------ EXTRACTED DATA ------

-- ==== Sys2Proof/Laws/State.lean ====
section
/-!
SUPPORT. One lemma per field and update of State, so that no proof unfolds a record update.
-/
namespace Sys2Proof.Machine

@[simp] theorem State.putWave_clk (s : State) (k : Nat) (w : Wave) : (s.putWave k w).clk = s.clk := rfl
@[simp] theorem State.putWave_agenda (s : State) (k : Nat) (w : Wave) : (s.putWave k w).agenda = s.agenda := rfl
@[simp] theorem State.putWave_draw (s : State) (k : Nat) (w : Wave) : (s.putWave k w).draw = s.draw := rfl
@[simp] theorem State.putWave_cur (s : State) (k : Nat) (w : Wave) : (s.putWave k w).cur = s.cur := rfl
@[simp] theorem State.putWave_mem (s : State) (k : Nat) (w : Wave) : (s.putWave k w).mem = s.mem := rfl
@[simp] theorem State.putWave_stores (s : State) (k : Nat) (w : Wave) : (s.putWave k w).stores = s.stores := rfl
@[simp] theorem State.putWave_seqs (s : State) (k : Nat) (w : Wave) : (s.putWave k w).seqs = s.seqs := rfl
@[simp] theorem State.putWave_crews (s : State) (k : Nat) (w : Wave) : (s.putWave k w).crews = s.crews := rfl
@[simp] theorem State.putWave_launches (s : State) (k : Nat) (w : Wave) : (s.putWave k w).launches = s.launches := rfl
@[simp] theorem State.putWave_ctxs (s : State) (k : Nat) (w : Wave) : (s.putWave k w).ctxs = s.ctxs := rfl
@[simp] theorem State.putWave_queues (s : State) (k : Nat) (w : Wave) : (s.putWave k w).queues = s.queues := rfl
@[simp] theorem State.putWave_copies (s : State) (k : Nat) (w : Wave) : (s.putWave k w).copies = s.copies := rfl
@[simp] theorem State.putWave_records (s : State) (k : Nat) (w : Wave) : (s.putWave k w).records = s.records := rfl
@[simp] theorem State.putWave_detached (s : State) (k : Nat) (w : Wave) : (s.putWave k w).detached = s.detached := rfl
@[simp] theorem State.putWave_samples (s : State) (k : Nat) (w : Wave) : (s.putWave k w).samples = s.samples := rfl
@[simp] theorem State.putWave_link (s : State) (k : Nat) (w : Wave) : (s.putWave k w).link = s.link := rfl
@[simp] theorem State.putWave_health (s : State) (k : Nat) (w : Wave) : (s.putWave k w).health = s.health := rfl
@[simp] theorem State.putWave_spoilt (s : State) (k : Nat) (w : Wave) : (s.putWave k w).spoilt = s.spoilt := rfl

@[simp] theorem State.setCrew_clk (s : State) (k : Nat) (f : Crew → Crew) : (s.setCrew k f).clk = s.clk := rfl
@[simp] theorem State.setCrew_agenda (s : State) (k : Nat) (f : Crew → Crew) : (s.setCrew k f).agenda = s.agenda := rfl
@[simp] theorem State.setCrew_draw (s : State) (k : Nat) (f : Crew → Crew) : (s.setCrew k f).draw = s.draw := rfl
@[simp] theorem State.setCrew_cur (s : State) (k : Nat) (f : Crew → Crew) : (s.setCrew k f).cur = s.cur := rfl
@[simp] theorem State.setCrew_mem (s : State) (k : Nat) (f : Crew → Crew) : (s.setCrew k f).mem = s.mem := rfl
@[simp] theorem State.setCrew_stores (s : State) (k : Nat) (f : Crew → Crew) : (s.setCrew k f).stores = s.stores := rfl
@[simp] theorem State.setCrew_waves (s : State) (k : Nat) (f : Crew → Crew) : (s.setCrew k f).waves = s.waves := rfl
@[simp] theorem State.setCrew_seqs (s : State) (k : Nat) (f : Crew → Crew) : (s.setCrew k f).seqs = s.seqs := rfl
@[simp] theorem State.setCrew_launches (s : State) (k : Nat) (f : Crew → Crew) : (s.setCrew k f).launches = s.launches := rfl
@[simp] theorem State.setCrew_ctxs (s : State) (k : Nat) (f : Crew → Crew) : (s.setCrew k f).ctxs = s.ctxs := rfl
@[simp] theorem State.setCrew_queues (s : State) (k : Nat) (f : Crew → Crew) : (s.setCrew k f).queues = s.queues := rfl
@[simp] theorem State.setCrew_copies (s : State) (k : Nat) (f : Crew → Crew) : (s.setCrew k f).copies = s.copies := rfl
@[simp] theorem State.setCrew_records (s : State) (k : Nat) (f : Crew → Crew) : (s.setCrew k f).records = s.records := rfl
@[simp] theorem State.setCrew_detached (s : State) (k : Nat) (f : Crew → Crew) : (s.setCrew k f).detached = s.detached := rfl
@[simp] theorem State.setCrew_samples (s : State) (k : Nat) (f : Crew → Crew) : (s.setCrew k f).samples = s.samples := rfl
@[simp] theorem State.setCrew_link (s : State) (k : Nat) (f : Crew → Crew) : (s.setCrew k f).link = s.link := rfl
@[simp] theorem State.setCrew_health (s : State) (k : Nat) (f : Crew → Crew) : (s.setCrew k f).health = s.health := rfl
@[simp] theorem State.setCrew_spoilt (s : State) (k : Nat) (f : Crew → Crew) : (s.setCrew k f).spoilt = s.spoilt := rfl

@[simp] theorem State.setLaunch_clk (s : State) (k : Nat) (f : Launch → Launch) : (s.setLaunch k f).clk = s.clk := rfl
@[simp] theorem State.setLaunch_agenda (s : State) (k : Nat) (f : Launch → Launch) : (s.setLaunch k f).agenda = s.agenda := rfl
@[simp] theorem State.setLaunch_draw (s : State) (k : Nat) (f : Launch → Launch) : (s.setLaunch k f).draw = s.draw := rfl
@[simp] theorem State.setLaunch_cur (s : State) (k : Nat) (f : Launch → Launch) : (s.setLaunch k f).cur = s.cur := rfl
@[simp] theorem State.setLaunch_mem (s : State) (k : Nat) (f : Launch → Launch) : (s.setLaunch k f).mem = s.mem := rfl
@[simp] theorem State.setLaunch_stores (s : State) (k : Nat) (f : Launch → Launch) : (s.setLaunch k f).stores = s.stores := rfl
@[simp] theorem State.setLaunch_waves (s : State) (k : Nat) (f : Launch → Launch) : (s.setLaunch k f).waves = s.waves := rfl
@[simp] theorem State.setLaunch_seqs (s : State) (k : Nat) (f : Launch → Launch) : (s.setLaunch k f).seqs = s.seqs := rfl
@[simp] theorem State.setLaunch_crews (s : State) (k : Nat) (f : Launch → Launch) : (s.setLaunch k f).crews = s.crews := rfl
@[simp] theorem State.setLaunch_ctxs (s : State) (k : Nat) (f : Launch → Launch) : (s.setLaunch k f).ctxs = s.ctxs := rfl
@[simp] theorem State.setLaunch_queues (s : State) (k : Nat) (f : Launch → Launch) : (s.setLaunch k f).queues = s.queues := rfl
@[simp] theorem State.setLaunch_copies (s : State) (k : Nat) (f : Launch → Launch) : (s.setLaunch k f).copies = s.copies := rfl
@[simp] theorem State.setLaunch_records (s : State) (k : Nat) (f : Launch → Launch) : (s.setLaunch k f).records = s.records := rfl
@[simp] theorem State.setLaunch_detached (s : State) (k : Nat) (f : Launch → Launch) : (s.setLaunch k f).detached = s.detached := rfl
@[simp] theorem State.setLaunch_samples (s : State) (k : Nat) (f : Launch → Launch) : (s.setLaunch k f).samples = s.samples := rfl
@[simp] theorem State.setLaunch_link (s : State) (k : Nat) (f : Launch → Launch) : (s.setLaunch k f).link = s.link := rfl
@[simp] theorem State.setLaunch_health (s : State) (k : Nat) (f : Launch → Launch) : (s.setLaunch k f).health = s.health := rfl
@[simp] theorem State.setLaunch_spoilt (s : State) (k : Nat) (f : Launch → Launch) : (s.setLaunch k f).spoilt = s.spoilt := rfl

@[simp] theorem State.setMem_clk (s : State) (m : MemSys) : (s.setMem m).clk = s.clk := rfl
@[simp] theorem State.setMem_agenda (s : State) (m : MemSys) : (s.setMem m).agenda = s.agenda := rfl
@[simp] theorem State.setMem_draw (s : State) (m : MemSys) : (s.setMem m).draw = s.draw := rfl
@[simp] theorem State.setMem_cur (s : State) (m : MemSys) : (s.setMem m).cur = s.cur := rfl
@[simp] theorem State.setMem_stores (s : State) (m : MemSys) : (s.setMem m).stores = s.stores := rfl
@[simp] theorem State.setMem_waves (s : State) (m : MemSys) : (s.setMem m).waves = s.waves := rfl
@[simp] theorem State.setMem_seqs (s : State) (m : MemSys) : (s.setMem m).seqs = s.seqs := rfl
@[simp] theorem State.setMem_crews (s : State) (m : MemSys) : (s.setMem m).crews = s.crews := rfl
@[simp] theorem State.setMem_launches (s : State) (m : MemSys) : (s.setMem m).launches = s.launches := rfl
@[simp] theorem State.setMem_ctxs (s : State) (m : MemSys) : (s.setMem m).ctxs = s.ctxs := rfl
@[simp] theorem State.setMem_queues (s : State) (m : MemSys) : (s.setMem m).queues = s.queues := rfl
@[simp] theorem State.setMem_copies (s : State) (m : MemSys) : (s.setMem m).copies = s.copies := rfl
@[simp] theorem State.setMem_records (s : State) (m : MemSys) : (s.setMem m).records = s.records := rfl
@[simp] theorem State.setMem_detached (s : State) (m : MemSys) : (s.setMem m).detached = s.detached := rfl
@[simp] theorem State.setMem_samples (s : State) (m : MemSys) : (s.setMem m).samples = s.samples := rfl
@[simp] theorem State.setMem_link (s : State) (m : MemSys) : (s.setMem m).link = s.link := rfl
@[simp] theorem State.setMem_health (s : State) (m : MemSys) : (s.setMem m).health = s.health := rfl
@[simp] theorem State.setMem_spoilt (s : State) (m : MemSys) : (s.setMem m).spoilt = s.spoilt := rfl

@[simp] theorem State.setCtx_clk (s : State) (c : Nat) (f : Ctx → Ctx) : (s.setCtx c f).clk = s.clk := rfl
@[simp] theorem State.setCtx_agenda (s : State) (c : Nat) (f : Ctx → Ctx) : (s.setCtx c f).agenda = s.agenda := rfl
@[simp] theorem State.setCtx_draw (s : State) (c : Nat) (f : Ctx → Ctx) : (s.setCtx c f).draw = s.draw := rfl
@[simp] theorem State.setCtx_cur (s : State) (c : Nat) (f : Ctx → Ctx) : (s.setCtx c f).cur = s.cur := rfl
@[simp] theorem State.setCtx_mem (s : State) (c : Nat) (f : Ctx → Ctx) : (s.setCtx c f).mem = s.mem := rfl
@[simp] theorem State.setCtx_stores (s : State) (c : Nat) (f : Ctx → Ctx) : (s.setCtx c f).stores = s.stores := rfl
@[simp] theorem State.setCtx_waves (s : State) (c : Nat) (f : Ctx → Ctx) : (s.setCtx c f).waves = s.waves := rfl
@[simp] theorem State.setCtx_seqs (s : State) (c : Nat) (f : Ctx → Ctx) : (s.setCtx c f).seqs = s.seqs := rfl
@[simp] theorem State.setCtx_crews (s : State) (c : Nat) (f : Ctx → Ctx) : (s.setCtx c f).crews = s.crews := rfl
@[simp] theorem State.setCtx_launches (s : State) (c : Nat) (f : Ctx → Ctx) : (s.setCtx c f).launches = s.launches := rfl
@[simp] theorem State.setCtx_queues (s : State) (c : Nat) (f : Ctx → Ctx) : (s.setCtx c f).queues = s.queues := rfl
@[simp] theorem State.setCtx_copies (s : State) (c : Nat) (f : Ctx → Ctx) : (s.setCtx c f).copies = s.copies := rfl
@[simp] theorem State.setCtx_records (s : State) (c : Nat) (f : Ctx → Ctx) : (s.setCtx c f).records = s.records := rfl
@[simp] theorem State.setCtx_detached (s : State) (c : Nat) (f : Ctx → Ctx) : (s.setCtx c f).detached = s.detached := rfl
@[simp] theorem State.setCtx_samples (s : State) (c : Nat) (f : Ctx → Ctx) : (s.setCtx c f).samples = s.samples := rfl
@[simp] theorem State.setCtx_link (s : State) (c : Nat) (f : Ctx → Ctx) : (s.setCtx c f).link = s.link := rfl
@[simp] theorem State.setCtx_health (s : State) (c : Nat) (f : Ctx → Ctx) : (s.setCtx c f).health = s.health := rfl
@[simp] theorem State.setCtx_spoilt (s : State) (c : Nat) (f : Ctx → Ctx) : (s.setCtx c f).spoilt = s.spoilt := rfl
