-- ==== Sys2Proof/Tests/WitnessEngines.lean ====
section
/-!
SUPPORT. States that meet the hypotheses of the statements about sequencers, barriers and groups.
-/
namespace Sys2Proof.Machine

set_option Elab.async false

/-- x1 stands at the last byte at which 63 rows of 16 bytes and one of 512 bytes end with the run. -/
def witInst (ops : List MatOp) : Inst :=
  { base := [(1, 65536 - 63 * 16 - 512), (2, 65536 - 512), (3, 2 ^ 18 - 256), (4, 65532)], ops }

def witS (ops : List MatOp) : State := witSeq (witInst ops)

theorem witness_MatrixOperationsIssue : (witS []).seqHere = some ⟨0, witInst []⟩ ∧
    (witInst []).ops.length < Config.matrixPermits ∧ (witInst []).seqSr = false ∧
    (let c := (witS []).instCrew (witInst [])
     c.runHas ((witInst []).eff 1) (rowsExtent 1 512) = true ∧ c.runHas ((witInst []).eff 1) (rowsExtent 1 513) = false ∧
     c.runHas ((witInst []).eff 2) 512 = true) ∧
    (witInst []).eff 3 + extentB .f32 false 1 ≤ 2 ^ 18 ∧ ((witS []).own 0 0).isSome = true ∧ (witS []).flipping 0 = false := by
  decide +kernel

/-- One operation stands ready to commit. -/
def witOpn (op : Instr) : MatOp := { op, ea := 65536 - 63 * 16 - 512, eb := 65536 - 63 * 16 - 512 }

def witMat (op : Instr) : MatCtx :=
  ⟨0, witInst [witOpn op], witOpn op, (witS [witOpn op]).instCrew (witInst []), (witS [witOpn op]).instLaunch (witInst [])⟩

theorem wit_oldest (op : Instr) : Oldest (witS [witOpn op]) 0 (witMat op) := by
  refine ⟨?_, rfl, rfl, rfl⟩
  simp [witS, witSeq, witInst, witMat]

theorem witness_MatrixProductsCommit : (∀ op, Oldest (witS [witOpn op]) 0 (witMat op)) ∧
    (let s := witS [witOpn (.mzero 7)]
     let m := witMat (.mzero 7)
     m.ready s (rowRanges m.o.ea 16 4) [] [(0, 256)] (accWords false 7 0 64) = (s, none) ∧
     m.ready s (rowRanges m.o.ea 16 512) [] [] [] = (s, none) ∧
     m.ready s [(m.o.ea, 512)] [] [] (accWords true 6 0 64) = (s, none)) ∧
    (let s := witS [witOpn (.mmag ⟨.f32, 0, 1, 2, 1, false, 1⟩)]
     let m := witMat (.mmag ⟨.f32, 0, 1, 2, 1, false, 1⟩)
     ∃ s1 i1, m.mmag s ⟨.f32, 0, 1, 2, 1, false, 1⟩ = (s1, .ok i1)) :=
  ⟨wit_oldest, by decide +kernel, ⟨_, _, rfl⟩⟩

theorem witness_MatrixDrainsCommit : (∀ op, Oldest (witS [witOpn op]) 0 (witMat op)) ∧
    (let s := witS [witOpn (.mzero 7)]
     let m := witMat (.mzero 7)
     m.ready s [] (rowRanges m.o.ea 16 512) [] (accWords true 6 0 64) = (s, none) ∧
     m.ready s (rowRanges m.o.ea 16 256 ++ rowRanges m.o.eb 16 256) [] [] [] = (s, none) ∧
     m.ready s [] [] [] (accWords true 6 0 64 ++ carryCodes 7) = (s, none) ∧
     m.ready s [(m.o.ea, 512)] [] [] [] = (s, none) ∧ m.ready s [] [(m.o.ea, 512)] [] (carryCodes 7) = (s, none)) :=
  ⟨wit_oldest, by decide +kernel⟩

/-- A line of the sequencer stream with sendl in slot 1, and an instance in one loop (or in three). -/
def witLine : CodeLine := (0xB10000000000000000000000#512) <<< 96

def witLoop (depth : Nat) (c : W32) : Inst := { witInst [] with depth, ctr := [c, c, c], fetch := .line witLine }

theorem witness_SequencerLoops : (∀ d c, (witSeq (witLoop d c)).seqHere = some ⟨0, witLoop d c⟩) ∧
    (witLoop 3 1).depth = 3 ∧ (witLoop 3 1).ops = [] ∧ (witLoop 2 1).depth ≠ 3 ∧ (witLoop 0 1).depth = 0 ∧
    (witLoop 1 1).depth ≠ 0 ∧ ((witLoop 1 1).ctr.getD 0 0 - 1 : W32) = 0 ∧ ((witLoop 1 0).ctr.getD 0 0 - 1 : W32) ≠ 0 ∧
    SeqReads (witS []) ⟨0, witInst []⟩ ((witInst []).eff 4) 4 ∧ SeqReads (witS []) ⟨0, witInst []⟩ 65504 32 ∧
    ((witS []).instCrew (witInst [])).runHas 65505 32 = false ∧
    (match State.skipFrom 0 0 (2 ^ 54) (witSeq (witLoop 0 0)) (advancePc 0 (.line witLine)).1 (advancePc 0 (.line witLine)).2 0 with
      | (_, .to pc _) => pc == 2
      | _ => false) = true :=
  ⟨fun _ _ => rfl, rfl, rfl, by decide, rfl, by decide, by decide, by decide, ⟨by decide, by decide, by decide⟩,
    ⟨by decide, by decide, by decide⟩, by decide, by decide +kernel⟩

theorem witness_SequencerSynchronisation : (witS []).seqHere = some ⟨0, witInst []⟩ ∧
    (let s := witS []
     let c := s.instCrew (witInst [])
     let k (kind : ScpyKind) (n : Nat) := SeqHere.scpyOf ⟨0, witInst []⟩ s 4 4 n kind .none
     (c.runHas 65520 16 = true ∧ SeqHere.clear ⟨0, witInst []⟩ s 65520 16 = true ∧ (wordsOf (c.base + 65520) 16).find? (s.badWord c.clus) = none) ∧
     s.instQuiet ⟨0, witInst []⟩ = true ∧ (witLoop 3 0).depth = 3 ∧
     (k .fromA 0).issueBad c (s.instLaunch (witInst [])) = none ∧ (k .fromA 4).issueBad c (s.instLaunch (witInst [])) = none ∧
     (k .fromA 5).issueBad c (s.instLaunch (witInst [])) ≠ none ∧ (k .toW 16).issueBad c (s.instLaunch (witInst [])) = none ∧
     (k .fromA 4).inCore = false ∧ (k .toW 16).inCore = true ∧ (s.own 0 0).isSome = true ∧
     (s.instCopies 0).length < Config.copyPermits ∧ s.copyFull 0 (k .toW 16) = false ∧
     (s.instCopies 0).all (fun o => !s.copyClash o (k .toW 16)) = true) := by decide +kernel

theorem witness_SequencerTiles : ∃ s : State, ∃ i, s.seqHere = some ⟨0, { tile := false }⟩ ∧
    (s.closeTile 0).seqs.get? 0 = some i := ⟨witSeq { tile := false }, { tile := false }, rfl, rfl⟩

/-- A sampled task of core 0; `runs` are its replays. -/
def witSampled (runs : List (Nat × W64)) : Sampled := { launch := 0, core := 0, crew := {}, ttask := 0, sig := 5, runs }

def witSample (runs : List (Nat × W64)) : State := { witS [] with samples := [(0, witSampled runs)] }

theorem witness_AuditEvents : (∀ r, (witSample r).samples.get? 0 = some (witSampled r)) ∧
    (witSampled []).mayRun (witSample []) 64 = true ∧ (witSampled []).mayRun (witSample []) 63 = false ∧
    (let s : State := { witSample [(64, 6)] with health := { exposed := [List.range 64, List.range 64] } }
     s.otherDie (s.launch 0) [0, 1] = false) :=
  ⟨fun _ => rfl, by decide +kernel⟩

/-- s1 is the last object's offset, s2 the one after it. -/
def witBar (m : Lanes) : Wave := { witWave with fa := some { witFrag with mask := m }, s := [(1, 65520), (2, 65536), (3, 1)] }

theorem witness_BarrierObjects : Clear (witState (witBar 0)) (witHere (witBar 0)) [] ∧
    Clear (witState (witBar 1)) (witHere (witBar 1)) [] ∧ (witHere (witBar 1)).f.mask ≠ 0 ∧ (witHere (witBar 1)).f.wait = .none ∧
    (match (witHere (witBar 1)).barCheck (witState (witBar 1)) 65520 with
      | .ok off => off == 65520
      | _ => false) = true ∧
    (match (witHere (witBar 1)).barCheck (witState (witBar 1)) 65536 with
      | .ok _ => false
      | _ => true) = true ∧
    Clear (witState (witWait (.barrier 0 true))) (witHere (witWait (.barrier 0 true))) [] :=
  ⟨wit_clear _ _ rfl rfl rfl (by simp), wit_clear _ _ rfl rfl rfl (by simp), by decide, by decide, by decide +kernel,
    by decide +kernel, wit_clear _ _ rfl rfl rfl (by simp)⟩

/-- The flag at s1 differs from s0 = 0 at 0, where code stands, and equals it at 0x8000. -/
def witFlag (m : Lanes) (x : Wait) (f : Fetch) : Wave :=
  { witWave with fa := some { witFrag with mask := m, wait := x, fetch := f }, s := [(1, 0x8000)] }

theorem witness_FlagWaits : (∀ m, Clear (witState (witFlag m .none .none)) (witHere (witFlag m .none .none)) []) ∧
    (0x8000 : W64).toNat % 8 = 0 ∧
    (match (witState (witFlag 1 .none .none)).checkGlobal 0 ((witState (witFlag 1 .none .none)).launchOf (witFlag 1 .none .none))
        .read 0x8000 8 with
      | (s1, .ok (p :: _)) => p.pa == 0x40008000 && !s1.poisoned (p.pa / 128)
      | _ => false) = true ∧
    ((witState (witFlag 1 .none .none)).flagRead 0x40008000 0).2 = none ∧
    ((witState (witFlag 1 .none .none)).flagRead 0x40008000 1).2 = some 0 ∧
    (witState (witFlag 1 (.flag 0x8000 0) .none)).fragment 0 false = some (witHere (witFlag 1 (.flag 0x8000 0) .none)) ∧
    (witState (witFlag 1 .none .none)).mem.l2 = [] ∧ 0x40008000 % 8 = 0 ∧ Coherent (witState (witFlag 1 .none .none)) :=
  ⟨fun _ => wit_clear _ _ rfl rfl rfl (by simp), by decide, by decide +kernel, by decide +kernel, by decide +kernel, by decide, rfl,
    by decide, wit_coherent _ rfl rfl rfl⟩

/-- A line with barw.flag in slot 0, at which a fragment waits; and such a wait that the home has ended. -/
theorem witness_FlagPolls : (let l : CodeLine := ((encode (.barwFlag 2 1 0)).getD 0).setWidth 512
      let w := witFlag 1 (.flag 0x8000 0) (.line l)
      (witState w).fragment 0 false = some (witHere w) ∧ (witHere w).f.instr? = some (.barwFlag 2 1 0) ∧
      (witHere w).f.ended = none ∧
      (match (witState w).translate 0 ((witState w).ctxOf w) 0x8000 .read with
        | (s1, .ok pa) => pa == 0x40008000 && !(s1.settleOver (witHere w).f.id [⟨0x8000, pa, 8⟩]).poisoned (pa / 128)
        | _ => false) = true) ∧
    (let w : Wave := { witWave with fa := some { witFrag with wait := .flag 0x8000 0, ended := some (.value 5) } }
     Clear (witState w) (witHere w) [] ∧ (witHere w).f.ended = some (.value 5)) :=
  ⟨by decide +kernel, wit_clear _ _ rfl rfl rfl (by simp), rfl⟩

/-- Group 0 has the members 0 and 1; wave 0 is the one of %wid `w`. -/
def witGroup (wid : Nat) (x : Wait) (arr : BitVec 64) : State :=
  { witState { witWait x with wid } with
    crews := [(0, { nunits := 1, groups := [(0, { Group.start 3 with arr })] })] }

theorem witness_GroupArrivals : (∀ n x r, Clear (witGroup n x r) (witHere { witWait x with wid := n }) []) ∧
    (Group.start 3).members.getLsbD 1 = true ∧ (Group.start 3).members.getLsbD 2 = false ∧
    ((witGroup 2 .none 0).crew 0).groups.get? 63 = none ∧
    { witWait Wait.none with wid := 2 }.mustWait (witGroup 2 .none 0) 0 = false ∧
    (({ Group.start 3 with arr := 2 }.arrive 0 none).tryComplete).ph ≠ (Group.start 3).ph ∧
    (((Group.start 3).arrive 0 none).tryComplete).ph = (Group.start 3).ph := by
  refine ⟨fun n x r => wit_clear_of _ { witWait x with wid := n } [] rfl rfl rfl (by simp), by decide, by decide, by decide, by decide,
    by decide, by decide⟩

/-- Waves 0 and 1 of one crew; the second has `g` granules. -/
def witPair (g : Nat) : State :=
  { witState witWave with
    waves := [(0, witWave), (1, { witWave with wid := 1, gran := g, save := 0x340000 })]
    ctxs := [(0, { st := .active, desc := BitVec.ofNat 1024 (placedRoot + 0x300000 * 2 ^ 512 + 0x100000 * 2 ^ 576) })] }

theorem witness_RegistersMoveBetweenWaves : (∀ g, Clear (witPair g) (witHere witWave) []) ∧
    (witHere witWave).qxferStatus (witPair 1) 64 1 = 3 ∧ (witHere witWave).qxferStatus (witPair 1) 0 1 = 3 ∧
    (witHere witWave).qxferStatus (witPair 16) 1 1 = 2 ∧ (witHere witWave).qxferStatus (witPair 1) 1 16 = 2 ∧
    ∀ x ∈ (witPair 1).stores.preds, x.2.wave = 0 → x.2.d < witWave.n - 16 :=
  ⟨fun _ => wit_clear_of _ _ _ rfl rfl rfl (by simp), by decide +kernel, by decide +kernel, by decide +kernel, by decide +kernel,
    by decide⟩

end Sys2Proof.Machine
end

------

■ INSTRUCTIONS TO FOLLOW:
Of the entries above, transcribe exactly those lines that fall between the line containing "m).detached = s.detached := rfl" and the line containing "m).health = s.health := rfl", together with those two lines.

■ SOLUTION BELOW:
@[simp] theorem State.setMem_detached (s : State) (m : MemSys) : (s.setMem m).detached = s.detached := rfl
@[simp] theorem State.setMem_samples (s : State) (m : MemSys) : (s.setMem m).samples = s.samples := rfl
@[simp] theorem State.setMem_link (s : State) (m : MemSys) : (s.setMem m).link = s.link := rfl
@[simp] theorem State.setMem_health (s : State) (m : MemSys) : (s.setMem m).health = s.health := rfl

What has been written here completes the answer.